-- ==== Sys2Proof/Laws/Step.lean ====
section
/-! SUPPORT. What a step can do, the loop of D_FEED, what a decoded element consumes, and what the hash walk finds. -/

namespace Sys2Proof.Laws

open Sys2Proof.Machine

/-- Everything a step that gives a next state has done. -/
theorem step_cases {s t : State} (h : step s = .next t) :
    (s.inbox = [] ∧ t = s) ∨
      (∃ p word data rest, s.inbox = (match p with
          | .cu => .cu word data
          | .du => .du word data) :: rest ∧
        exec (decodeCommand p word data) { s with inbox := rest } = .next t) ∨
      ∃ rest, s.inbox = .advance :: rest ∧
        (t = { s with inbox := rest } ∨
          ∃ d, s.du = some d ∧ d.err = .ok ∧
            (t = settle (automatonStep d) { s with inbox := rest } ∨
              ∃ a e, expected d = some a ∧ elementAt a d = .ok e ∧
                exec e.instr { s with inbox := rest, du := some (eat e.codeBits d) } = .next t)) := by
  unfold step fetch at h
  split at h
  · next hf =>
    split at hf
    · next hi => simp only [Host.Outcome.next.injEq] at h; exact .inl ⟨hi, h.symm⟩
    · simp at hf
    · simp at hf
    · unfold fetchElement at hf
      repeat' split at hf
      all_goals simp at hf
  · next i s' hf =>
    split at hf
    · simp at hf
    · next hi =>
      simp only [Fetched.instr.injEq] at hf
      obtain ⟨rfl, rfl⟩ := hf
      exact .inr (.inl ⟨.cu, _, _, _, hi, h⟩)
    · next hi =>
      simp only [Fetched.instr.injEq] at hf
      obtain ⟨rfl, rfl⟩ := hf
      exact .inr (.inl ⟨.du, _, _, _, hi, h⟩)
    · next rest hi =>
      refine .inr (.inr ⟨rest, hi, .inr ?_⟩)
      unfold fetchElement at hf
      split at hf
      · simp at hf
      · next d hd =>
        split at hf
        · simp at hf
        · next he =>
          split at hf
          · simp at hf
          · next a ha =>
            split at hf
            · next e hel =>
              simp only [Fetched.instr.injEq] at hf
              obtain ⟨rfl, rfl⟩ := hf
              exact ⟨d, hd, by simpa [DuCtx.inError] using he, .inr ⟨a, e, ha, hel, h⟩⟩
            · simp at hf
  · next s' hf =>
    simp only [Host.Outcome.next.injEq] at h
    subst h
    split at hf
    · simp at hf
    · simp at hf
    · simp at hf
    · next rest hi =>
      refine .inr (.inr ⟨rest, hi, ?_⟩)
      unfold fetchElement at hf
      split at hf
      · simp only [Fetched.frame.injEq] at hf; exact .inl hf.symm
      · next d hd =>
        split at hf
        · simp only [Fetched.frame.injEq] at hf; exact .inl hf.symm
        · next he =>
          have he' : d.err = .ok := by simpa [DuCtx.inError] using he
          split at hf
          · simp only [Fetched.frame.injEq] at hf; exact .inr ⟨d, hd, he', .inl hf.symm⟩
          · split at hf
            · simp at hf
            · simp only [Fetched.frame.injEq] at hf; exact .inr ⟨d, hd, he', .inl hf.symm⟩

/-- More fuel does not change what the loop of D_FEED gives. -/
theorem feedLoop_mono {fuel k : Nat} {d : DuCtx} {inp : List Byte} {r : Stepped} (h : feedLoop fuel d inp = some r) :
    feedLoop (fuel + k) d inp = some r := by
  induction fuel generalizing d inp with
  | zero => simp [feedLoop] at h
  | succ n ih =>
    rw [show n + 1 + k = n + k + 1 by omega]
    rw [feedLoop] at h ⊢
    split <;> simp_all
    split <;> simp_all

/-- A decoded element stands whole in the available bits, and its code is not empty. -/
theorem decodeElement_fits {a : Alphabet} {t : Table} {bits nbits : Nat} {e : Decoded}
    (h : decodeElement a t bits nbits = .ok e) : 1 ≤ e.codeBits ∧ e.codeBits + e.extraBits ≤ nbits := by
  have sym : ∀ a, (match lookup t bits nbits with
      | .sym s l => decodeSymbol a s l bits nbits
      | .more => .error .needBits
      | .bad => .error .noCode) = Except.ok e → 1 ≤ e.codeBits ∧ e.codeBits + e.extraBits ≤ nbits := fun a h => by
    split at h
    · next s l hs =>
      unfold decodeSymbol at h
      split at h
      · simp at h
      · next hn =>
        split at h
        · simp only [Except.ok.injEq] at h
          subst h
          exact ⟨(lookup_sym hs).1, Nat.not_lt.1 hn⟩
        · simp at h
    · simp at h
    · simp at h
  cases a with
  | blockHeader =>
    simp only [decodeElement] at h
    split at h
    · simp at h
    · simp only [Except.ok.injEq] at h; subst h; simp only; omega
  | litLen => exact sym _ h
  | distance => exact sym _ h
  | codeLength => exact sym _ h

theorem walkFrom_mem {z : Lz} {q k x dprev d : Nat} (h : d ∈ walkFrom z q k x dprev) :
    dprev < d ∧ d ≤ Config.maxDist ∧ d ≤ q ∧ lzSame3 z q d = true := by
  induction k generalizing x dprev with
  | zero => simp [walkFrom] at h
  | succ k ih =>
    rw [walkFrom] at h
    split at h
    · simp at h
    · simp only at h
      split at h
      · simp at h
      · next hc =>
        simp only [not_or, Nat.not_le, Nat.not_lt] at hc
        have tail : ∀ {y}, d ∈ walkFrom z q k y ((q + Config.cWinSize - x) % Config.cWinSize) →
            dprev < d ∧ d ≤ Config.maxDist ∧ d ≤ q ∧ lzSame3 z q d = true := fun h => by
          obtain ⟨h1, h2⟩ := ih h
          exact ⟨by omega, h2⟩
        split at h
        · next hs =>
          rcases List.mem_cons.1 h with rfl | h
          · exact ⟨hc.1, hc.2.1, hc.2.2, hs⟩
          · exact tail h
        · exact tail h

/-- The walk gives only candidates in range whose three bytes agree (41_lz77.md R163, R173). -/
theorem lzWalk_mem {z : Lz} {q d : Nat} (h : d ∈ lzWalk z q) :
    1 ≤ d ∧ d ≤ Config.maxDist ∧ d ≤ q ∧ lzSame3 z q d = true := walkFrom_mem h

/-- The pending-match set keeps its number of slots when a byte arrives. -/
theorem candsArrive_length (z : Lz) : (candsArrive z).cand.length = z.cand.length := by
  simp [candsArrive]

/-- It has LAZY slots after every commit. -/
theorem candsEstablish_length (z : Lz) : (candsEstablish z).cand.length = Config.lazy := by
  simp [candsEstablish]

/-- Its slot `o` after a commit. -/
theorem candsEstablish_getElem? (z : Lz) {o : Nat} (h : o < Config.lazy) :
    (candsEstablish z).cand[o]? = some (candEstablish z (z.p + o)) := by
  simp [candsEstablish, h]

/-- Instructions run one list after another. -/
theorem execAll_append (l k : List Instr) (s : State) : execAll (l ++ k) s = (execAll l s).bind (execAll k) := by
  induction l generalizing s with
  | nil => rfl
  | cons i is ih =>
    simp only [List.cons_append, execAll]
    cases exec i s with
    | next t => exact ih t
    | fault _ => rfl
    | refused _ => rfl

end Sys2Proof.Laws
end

▬▬▬▬▬▬

### Goal of the exercise
Copy every line of the records above that holds the word "maxDist".

### Answer box
    dprev < d ∧ d ≤ Config.maxDist ∧ d ≤ q ∧ lzSame3 z q d = true := by
            dprev < d ∧ d ≤ Config.maxDist ∧ d ≤ q ∧ lzSame3 z q d = true := fun h => by
    1 ≤ d ∧ d ≤ Config.maxDist ∧ d ≤ q ∧ lzSame3 z q d = true := walkFrom_mem h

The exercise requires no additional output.